Decision Date03 October 1950
Docket NumberNo. 3289.,3289.
Citation93 F. Supp. 310
PartiesSOLOMON v. NEISNER BROS., Inc.
CourtU.S. District Court — Middle District of Pennsylvania

COPYRIGHT MATERIAL OMITTED

Herman J. Goldberg, Wilkes-Barre, Pa., for plaintiff.

Paul Bedford (of Bedford, Waller, Jones & Darling), Wilkes-Barre, Pa., for defendant.

MURPHY, District Judge.

In this diversity action plaintiff seeks compensatory and punitive damages for alleged breach of a written lease. Defendant moves to dismiss, asserting failure to state a claim upon which relief may be granted.

In the absence of anything to the contrary, we assume defendant drew the lease and that all operative facts occurred in Pennsylvania. We look to that law to determine the substantive rights and obligations of the parties1 and to decide questions of interpretation and construction of the lease.2 We do not write on a clean slate. We must act, in effect, as another court of that State. It is our duty to ascertain what the State law is; not what it ought to be.3

In disposing of such a motion, we consider as true all well plead allegations of the complaint, but not conclusions of law or unwarranted deductions of fact;4 viewing them in the light most favorable to the plaintiff, resolving all doubts in favor of sufficiency.5

The facts are as follows:

Defendant, a New York corporation, lessee of premises known as No. 41 to 49 South Main Street, Wilkes-Barre, consisting of a "building or buildings" covering the entire area, leased the premises situate at No. 49, consisting of a storeroom and basement6 for a term of five years to the plaintiff, of Pennsylvania, for retail store purposes. By renewal the term was extended five years to April 30, 1947; and on February 17, 1947, for an additional two years from May 1, 1947 to April 30, 1949, at an annual rental of $8,000 payable in monthly installments.
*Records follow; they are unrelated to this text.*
/-- A POSTED station that serves another car hands over without a frame (R100). -/
theorem onTrigger_handsOver (halias : s.map.aliases[i] ≠ 0) (hwindow : ¬ s.windowPassed i c = true)
    (hengaged : s.seq.stations[i].phase = .engaged) (hposted : s.map.table[i].kind = .posted)
    (hcar : s.seq.stations[i].car = some tag) :
    s.onTrigger i c = (s.recordServed tag i).stationed i { s.seq.stations[i] with car := some c.tag } := by
  rw [onTrigger_taken halias (by rw [hengaged]; decide) hwindow, if_neg (by rw [hengaged]; decide)]
  unfold State.onTriggerBusy
  rw [hcar]
  dsimp only
  rw [if_pos hposted]
  rfl

/-- Any other station that serves another car is crowded (R100). -/
theorem onTrigger_crowds (halias : s.map.aliases[i] ≠ 0) (hwindow : ¬ s.windowPassed i c = true)
    (hidle : s.seq.stations[i].phase ≠ .idle) (hfault : s.seq.stations[i].phase ≠ .fault)
    (hposted : s.map.table[i].kind ≠ .posted) (hcar : s.seq.stations[i].car = some tag) :
    s.onTrigger i c = s.crowdStation i tag c.tag := by
  rw [onTrigger_taken halias hfault hwindow, if_neg hidle]
  unfold State.onTriggerBusy
  rw [hcar]
  dsimp only
  rw [if_neg hposted]

/-- The state of a station that was crowded, before CROWDED is sent (R100). -/
def State.crowded (s : State) (i : StationId) (ahead : Nat) : State :=
  if s.seq.stations[i].current.isSome = true then
    s.stationed i { s.seq.stations[i] with car := none, phase := .releasing, queued := some s.map.table[i].kind.offAction }
  else
    s.ordered i s.map.table[i].kind.offAction (some ahead) { s.seq.stations[i] with car := none, phase := .releasing }

/-- A station gives up its car after both services were missed, or before. -/
theorem missed_released (hclear : u.halt.state = .clear) (ahead behind : Nat) :
    ((((u.recordMissed ahead i).recordMissed behind i).onStation i fun st => { st with car := none }).setStationPhase i .releasing) =
      ((u.onStation i fun st => { st with car := none, phase := .releasing }).recordMissed ahead i).recordMissed behind i := by
  generalize hv : (u.recordMissed ahead i).recordMissed behind i = v
  have hmissed : Touches [.cars] u v :=
    hv ▸ (recordMissed_touches u ahead i).andThen (recordMissed_touches _ behind i)
  have hhalt : (v.onStation i fun st => { st with car := none }).halt.state = .clear := by
    rw [(onStation_touches v i _).halt, hmissed.halt]
    exact hclear
  rw [setStationPhase_quiet (.inr (by rw [hhalt]; decide)), onStation_onStation, ← hv]
  rfl

/-- A change of the station's record after an order was issued leaves the order alone. -/
theorem ordered_onStation (s : State) (i : StationId) (a : Action) (car : Option Nat) (st : Station) (f : Station → Station)
    (hf : f { st with current := some (s.newOrder i a car) } = { f st with current := some (s.newOrder i a car) }) :
    (s.ordered i a car st).onStation i f = s.ordered i a car (f st) := by
  have hinner := stationed_onStation s.takeOrderNumber i { st with current := some (s.newOrder i a car) } f
  rw [hf] at hinner
  exact congrArg (fun u : State => u.pushOrder s.map.aliases[i] s.freeOrderNumber a i.val) hinner

/-- The services of both cars are missed, and one CROWDED is sent (R100). -/
theorem crowdStation_eq (hclear : s.halt.state = .clear) (ahead behind : Nat) :
    s.crowdStation i ahead behind =
      (((s.crowded i ahead).recordMissed ahead i).recordMissed behind i).notify (.crowded i.val ahead behind) := by
  have hself : s.stationed i s.seq.stations[i] = s := by
    rw [stationed_eq]
    simp
  have hrequest := requestOrder_eq s i s.map.table[i].kind.offAction (some ahead) (st := s.seq.stations[i]) rfl
  rw [hself] at hrequest
  unfold State.crowdStation State.crowded
  dsimp only
  rw [hrequest]
  split
  next => rw [missed_released (u := s.stationed i _) hclear, stationed_onStation]
  next => rw [missed_released (u := s.ordered i _ _ _) hclear, ordered_onStation _ _ _ _ _ _ rfl]

/-! ## The on test (R97 to R100) -/

theorem onTest_reached
    (hlead : lead = if s.map.table[i].kind = .arm then (s.pacer.speed * s.map.table[i].travel + 15999) / 16000 else 0)
    (hc : carByTag s.cars c.tag = some c)
    (hfront : (s.map.table[i].windowStart : Int) - s.map.table[i].front - lead ≤ (c.front s.belt.count).toNat)
    (hunsettled : c.unsettled i = true) (hcar : s.seq.stations[i].car ≠ some c.tag) : s.onTest i c.tag = s.onTrigger i c := by
  rw [onTest_eq hc, if_pos ((reachesOn_iff s i c hlead).mpr ⟨hunsettled, hcar, hfront⟩)]

theorem not_windowPassed
    (h : ∀ rear, c.rear s.belt.count = some rear → (rear.toNat : Int) < s.map.table[i].windowEnd + s.map.table[i].rear) :
    ¬ s.windowPassed i c = true := by
  rw [windowPassed_iff]
  rintro ⟨rear, hrear, hpassed⟩
  exact absurd hpassed (not_le.mpr (h rear hrear))

/-- The services of two cars, missed one after the other. -/
theorem recordMissed_recordMissed_cars (s : State) (i : StationId) {ahead behind : Nat} (h : ahead ≠ behind) :
    ((s.recordMissed ahead i).recordMissed behind i).cars = s.cars.map fun k =>
      if (k.tag = ahead ∨ k.tag = behind) ∧ k.unsettled i = true then { k with missed := k.missed ||| stationBit i } else k := by
  rw [recordMissed_eq_map, recordMissed_eq_map]
  show List.map _ (List.map _ s.cars) = _
  rw [List.map_map]
  refine List.map_congr_left fun k _ => ?_
  by_cases hfirst : k.tag = ahead ∧ k.unsettled i = true
  · obtain ⟨hahead, hunsettled⟩ := hfirst
    simp [hahead, hunsettled, h]
  · have hsecond : ((k.tag = ahead ∨ k.tag = behind) ∧ k.unsettled i = true) ↔ (k.tag = behind ∧ k.unsettled i = true) := by tauto
    simp only [Function.comp_apply, if_neg hfirst, hsecond]

theorem crowded_touches (s : State) (i : StationId) (ahead : Nat) : Touches [.seq, .ring] s (s.crowded i ahead) := by
  unfold State.crowded
  split
  next => exact (onStation_touches s i _).mono (by decide)
  next => exact ((takeOrderNumber_touches s).andThen (onStation_touches _ i _) (hs := [.seq, .ring])).andThen (pushOrder_touches _ _ _ _ _)

/-- A crowded station gives up its car, and one CROWDED is sent (R100). -/
theorem crowdStation_does (hclear : s.halt.state = .clear) (hroom : s.noticeRoom 1) {ahead behind : Nat} (h : ahead ≠ behind) :
    (s.crowdStation i ahead behind).cars = s.cars.map (fun k =>
      if (k.tag = ahead ∨ k.tag = behind) ∧ k.unsettled i = true then { k with missed := k.missed ||| stationBit i } else k) ∧
    Sends [.cars, .seq, .ring] s (s.crowdStation i ahead behind) [] [.crowded i.val ahead behind] ∧
    (s.crowdStation i ahead behind).seq = (s.crowded i ahead).seq ∧
    (s.crowdStation i ahead behind).ring = (s.crowded i ahead).ring := by
  rw [crowdStation_eq hclear]
  generalize hu : s.crowded i ahead = u
  have hcrowded : Touches [.seq, .ring] s u := hu ▸ crowded_touches s i ahead
  have hmissed : Touches [.cars] u ((u.recordMissed ahead i).recordMissed behind i) :=
    (recordMissed_touches u ahead i).andThen (recordMissed_touches _ behind i)
  generalize hv : (u.recordMissed ahead i).recordMissed behind i = v at hmissed
  have hnotify := notify_touches v (.crowded i.val ahead behind)
  have hbefore : Touches [.cars, .seq, .ring] s v := hcrowded.andThen hmissed
  have hqueues := (Queues.of_touches hbefore).andThen
    (Queues.notify v (.crowded i.val ahead behind) (by rw [hbefore.office]; exact hroom)) (hs := [.cars, .seq, .ring])
  refine ⟨?_, hqueues.sends, ?_, ?_⟩
  · rw [hnotify.cars, ← hv, recordMissed_recordMissed_cars u i h, hcrowded.cars]
  · rw [hnotify.seq, hmissed.seq]
  · rw [hnotify.ring, hmissed.ring]

/-! ## The off test (R99) -/

theorem offTest_eq (hc : carByTag s.cars c.tag = some c) (hcar : s.seq.stations[i].car = some c.tag) {rear : BitVec 32}
    (hrear : c.rear s.belt.count = some rear) : s.offTest i =
      if (s.map.table[i].windowEnd : Int) + s.map.table[i].rear ≤ rear.toNat then s.releaseStation i false else s := by
  have hbound : (s.seq.stations[i].car.bind fun tag => carByTag s.cars tag) = some c := by
    rw [hcar]
    exact hc
  unfold State.offTest
  rw [hbound, Option.bind_some, hrear]
  rfl

/-- A station that serves no car with a length makes no release. -/
theorem offTest_none (h : ∀ tag c, s.seq.stations[i].car = some tag → carByTag s.cars tag = some c → c.length = none) :
    s.offTest i = s := by
  have hnone : ((s.seq.stations[i].car.bind fun tag => carByTag s.cars tag).bind fun c => c.rear s.belt.count) = none := by
    rw [Option.bind_eq_none_iff]
    intro c hc
    obtain ⟨tag, htag, hbound⟩ := Option.bind_eq_some_iff.mp hc
    unfold Car.rear
    rw [h tag c htag hbound]
    rfl
  unfold State.offTest
  rw [hnone]

/-- The off trigger's record of a service (R99). -/
theorem recordService_off (s : State) (i : StationId) (tag : Nat) :
    s.recordService tag i (s.seq.stations[i].phase == .engaged && !false) =
      { s with cars := s.cars.map fun k =>
          if k.tag = tag ∧ k.unsettled i = true then
            (if s.seq.stations[i].phase = .engaged then { k with served := k.served ||| stationBit i }
            else { k with missed := k.missed ||| stationBit i })
          else k } := by
  unfold State.recordService
  by_cases hengaged : s.seq.stations[i].phase = .engaged
  · simp only [hengaged, recordServed_eq_map]
    rfl
  · rw [if_neg (by simpa using hengaged), recordMissed_eq_map]
    simp only [hengaged, if_false]
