-- ==== Sys2Proof/Config.lean ====
section
/-! DEFINITION. What an implementation of the block fixes: the constants of spec/00_scope.md rule R5, the open parameters of rule R6
as one plain record, and the free values (opaque, without a body) that stand where the spec gives no value. -/

namespace Sys2Proof

/-! ## Constants of rule R5 -/

/-- `N_SLOTS`: slots of the LED sequence. -/
abbrev nSlots : Nat := 11
/-- `MIN_SHIFT`: left shift of `hours` in the time word. -/
abbrev minShift : Nat := 6
/-- `SENTINEL`: the end marker of a sequence. -/
abbrev sentinel : Byte := 0#8
/-- `SEC_MOD`: rollover value of `seconds`. -/
abbrev secMod : Nat := 60
/-- `MIN_MOD`: rollover value of `minutes`. -/
abbrev minMod : Nat := 60
/-- `HOUR_MOD`: rollover value of `hours`. -/
abbrev hourMod : Nat := 24
/-- `DEB_THRESHOLD`, in loop passes. -/
abbrev debThreshold : Nat := 10
/-- `SLEEP_THRESHOLD`, in ticks. -/
abbrev sleepThreshold : Nat := 25

/-! ## Open parameters of rule R6 -/

/-- A selector of the encoding table (spec/30_encoding.md rule R72): one bit of the time word, or none (the zero mask). Clause T4 of
spec/40_encoder.md rule R106, "at most one bit set", is this type. DEDUCED, log entry 12; safe. -/
abbrev Selector := Option (Fin 11)

/-- One pair `(sel_k, pat_k)` of the encoding table (R72); clause T2 of R106 is the type of `pat`. -/
structure Entry where
  sel : Selector
  pat : Byte
deriving DecidableEq, Repr, Inhabited

/-- `ENC_TABLE`: exactly 11 entries in a fixed order (clause T1 of R106 is this type). -/
abbrev EncTable := Vector Entry 11

/-- `ROLL_CMP`, the meaning of "reaches" in the rollover checks (spec/41_clock.md rule R121). -/
inductive RollCmp where
  /-- `EQ`: the value equals the modulus. -/
  | eq
  /-- `GE`: the value is at or above the modulus. -/
  | ge
deriving DecidableEq, Repr, Inhabited

/-- `EDGE_EVAL`, how the three input checks share the debounce counter (spec/42_input_debounce.md rules R144, R145). -/
inductive EdgeEval where
  /-- `SEQ`: one after another, each reading `deb` as the one before left it. -/
  | seq
  /-- `PAR`: the threshold is tested once, on `deb` as the `EDGE` found it. -/
  | par
deriving DecidableEq, Repr, Inhabited

/-- The configuration record `cfg` of rule R6; each value is "the same for the whole run". DESIGN CHOICE, log entry 1: the
record is carried by the machine's state, written by no step, so that a claim about every state is a claim about every
configuration; safe. -/
structure Config where
  /-- `ENC_TABLE`. -/
  encTable : EncTable
  /-- `IDLE_PATTERN`. -/
  idlePattern : Byte
  /-- `W_HOURS`. -/
  wHours : Nat
  /-- `W_MIN`. -/
  wMin : Nat
  /-- `W_SEC`. -/
  wSec : Nat
  /-- `W_DEB`. -/
  wDeb : Nat
  /-- `W_INACT`. -/
  wInact : Nat
  /-- `ROLL_CMP`. -/
  rollCmp : RollCmp
  /-- `EDGE_EVAL`. -/
  edgeEval : EdgeEval
  /-- `PORT_RESET`, what the output latch holds after a power-on: "any 8-bit value" (spec/10_state.md rule R35). -/
  portReset : Byte
deriving DecidableEq, Repr, Inhabited

/-! ## Free values

Opaque constants: nothing can be proved of what they are, so whatever is proved holds whatever they are. -/

/-- The contents of the encoding table of the chip at hand: not in the source (spec/91_not_in_source.md N3). Log entry 2; safe. -/
opaque Config.chipEncTable : EncTable

/-- The idle pattern of the chip at hand: not in the source (N4). Log entry 2; safe. -/
opaque Config.chipIdlePattern : Byte

/-- The rollover comparison of the chip at hand: open, with no default (N6, decision D5). Log entry 2; safe. -/
opaque Config.chipRollCmp : RollCmp

/-- `PORT_RESET` of the chip at hand, a draw: "unspecified: any value" (R6, spec/91_not_in_source.md N9). Log entry 3; safe. -/
opaque Config.chipPortReset : Byte

/-- The environment's `n`-th free choice of the next stimulus (spec/00_scope.md rule R11: "it chooses which stimulus comes next").
DESIGN CHOICE, log entry 4; safe. -/
opaque Config.envStimulus : Nat → StimWord

/-- The configuration the block has at `State.reset`: the defaults of rule R6 where it gives one (the widths, `EDGE_EVAL`), free
values where it gives none. DESIGN CHOICE, log entry 2: "not a claim about the hardware" (R6); unsafe for a claim that rests on
the defaults. -/
def Config.chip : Config where
  encTable := Config.chipEncTable
  idlePattern := Config.chipIdlePattern
  wHours := 8
  wMin := 8
  wSec := 8
  wDeb := 8
  wInact := 8
  rollCmp := Config.chipRollCmp
  edgeEval := .seq
  portReset := Config.chipPortReset

end Sys2Proof
end

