-- ==== Sys2Proof/Safety.lean ====
section
/-! DEFINITION. The terms claims use: what the environment observes, the phase, the launch premises, the sequence a table and a time
word ask for, and the invariants. -/

namespace Sys2Proof.Machine

/-! ## Observation and phase -/

/-- `suspend`: 1 exactly while `mpc = SUSP` (spec/10_state.md rule R36). -/
def suspendSignal (s : State) : Bool := s.mpc == .susp

/-- `port_wr`: pulses once per write of `port` (R36); seen between the state before and after a stimulus. -/
def portWrSignal (before after : State) : Bool := decide (before.trace.length < after.trace.length)

/-- The power phase: SLEEPING exactly when `mpc = SUSP` (spec/10_state.md rule R28). -/
def phase (s : State) : Phase :=
  match s.mpc with
  | .susp => .sleeping
  | .gate => .active
  | .walk _ => .active

/-- What the environment can observe (spec/00_scope.md rule R13): the write trace, the held value of `port`, suspension. -/
def observe (s : State) : List Byte × Byte × Bool := (s.trace, s.port, suspendSignal s)

/-- `n` stimuli served one after another (spec/20_memory.md rule R60: one total order). -/
def runSteps : Nat → State → Host.Outcome State Fault Refusal
  | 0, s => .next s
  | n + 1, s =>
    match step s with
    | .next t => runSteps n t
    | .fault r => .fault r
    | .refused r => .refused r

/-! ## Good states and launch premises -/

/-- A good state of a run: "A faulted state is never a good final state" (spec/60_exceptions.md rule R201). -/
abbrev Good (s : State) : Prop := s.fault = none

/-- The reset state of spec/10_state.md rule R35 for some `PORT_RESET`: every field of the block at its reset value, `port` any. -/
def AtReset (s : State) : Prop :=
  s.hours = 0 ∧ s.minutes = 0 ∧ s.seconds = 0 ∧ s.deb = 0 ∧ s.inact = 0 ∧ s.seq = [] ∧ s.mpc = .gate ∧ s.fault = none ∧ s.trace = []

/-- `seq = Encode(h, m)` for some `h`, `m` (spec/10_state.md rules R26, R38). -/
def SeqEncoded (s : State) : Prop := ∃ h m : Nat, s.seq = cellsFrom 0 (encodeSlots s.cfg h m)

/-! ## What the encoder is to produce -/

/-- The patterns of the table entries whose selector bit is set in the time word, in table order (spec/40_encoder.md rule R102). -/
def matchedPatterns (c : Config) (tw : TimeWord) : List Byte :=
  (c.encTable.toList.filter fun e => selects e.sel tw).map Entry.pat

/-- "`n` non-zero patterns, then `11-n` zeros" (spec/10_state.md rule R26, spec/30_encoding.md rule R73). -/
def Packed (m : Memory) (n : Nat) : Prop :=
  (∀ i, i < n → readSlot m i ≠ sentinel) ∧ ∀ i, n ≤ i → readSlot m i = sentinel

/-! ## Invariants -/

/-- Each counter is a number of its width (spec/00_scope.md rule R8). -/
structure CountersFit (s : State) : Prop where
  hours : s.hours < 2 ^ s.cfg.wHours
  minutes : s.minutes < 2 ^ s.cfg.wMin
  seconds : s.seconds < 2 ^ s.cfg.wSec
  deb : s.deb < 2 ^ s.cfg.wDeb
  inact : s.inact < 2 ^ s.cfg.wInact

/-- The last write of the trace is what the latch holds (spec/20_memory.md rule R54: the sink "holds it until the next write"). -/
def PortHoldsTrace (s : State) : Prop := ∀ v, s.trace.getLast? = some v → s.port = v

/-- The invariant every step keeps: counters within their widths, `SEQ` in canonical form and the image of some `Encode(h, m)`, the
latch holding the last write. -/
structure StateInv (s : State) : Prop where
  fit : CountersFit s
  seqWf : s.seq.wf
  encoded : SeqEncoded s
  latch : PortHoldsTrace s

/-- The invariant under which no walk overruns (spec/44_display_loop.md rule R183): the table's position 0 is inert, `seq` is the image
of some `Encode(h, m)`, the walk is inside the buffer and no fault is set. -/
structure NoOverrun (s : State) : Prop where
  inert : TablePos0Inert s.cfg
  encoded : SeqEncoded s
  inside : s.mpc ≠ .walk 11
  good : Good s

end Sys2Proof.Machine
end

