-- ==== Sys2Proof/Laws/Memory.lean ====
section
/-! SUPPORT. The space `SEQ`: what a slot reads as after the whole-buffer write, that every write keeps the canonical form, and that
`Encode` always gives 11 slots. -/

namespace Sys2Proof.Machine

theorem readSlot_cellsFrom (V : List Byte) (i j : Nat) :
    readSlot (cellsFrom i V) j = if i ≤ j then V.getD (j - i) sentinel else sentinel := by
  induction V generalizing i with
  | nil => simp [cellsFrom, readSlot]
  | cons b bs ih =>
    have hsub : i < j → j - i = (j - (i + 1)) + 1 := by omega
    by_cases hb : b = Memory.unlisted
    · rw [cellsFrom, if_pos hb, ih]
      rcases lt_trichotomy i j with h | h | h
      · simp [Nat.succ_le_of_lt h, h.le, hsub h]
      · subst h; simp [hb]
      · simp [Nat.not_le.2 h, show ¬ i + 1 ≤ j by omega]
    · rw [cellsFrom, if_neg hb, readSlot, ih]
      rcases lt_trichotomy i j with h | h | h
      · simp [h.ne, Nat.succ_le_of_lt h, h.le, hsub h]
      · subst h; simp
      · simp [h.ne', Nat.not_le.2 h, show ¬ i + 1 ≤ j by omega]

/-- What a slot reads as after `seq <- V`. -/
@[simp] theorem readSlot_store (V : List Byte) (i : Nat) : readSlot (cellsFrom 0 V) i = V.getD i sentinel := by
  simp [readSlot_cellsFrom]

theorem cellsFrom_slots (V : List Byte) (i : Nat) :
    ∀ c ∈ cellsFrom i V, i ≤ c.1 ∧ c.1 < i + V.length ∧ c.2 ≠ Memory.unlisted := by
  induction V generalizing i with
  | nil => simp [cellsFrom]
  | cons b bs ih =>
    intro c hc
    rw [cellsFrom] at hc
    split at hc
    · have := ih (i + 1) c hc
      simp only [List.length_cons]
      exact ⟨by omega, by omega, this.2.2⟩
    · rename_i hb
      rcases List.mem_cons.1 hc with rfl | hc
      · exact ⟨le_rfl, by simp, hb⟩
      · have := ih (i + 1) c hc
        simp only [List.length_cons]
        exact ⟨by omega, by omega, this.2.2⟩

theorem cellsFrom_rising (V : List Byte) (i : Nat) : ((cellsFrom i V).map Prod.fst).Pairwise (· < ·) := by
  induction V generalizing i with
  | nil => simp [cellsFrom]
  | cons b bs ih =>
    rw [cellsFrom]
    split
    · exact ih (i + 1)
    · rw [List.map_cons, List.pairwise_cons]
      refine ⟨fun a ha => ?_, ih (i + 1)⟩
      obtain ⟨c, hc, rfl⟩ := List.mem_map.1 ha
      have := cellsFrom_slots bs (i + 1) c hc
      exact Nat.lt_of_succ_le this.1

/-- The whole-buffer write gives the canonical form. -/
theorem store_wf (V : List Byte) (h : V.length ≤ nSlots) : Memory.wf (cellsFrom 0 V) :=
  ⟨cellsFrom_rising V 0, fun c hc => ⟨by have := cellsFrom_slots V 0 c hc; omega, (cellsFrom_slots V 0 c hc).2.2⟩⟩

/-- The reset contents are in the canonical form. -/
theorem reset_seq_wf : Memory.wf State.reset.seq := by decide

@[simp] theorem encodeWalk_length (tw : TimeWord) (es : List Entry) (V : List Byte) (n : Nat) :
    (encodeWalk tw es V n).length = V.length := by
  induction es generalizing V n with
  | nil => rfl
  | cons e es ih => rw [encodeWalk]; split <;> simp [ih]

/-- `Encode` gives 11 slots. -/
@[simp] theorem encodeSlots_length (c : Config) (h m : Nat) : (encodeSlots c h m).length = nSlots := by
  unfold encodeSlots; split <;> simp

/-- Every refresh leaves `SEQ` in the canonical form. -/
theorem refresh_wf (s : State) : Memory.wf s.refresh.seq :=
  store_wf _ (by simp)

end Sys2Proof.Machine
end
Through no fault of either party, the "building or buildings" were totally destroyed by fire March 1, 1947.7 Defendant showed plaintiff an outline of the store it proposed building for him at No. 49; he, however, rejected the plans insisting they did not conform to the store as it was prior to the fire. Thereafter defendant advised plaintiff it would not provide space for him in the new building.8 Plaintiff objected and, as on previous occasions, demanded that the storeroom and basement covered by his lease be restored for his occupancy for the balance of the term.

A new building, consisting of one store and basement covering the entire area, was completed March 1, 1948. No space was provided for plaintiff.

Plaintiff insists defendant agreed in the lease to restore the premises for his occupancy for the balance of the term; and that his failure to provide space in the new building constituted an eviction entitling him to damages.

If the landlord was so bound9 and, notwithstanding such obligation, held adversely so as to deprive the tenant of the beneficial enjoyment of the premises to which he was entitled, it would constitute an eviction. Adler v. Sklaroff, 154 Pa. Super. 444, 447, 448, 36 A.2d 231; Kelly v. Miller, 249 Pa. 314, 316, 317, 94 A. 1055; Kahn v. Bancamerica-Blair Corp., 327 Pa. 209, 212, 214, 193 A. 905; Chelten Ave. Bldg. Corp. v. Mayer, 316 Pa. 228, at page 231, 172 A. 675, 93 A.L.R. 1471.

Viewing the lease and renewals thereof as a whole, what are the respective rights and obligations of the parties in the light of applicable principles of Pennsylvania law? Girard Trust Co. v. United States, 3 Cir., 149 F.2d 872, 874.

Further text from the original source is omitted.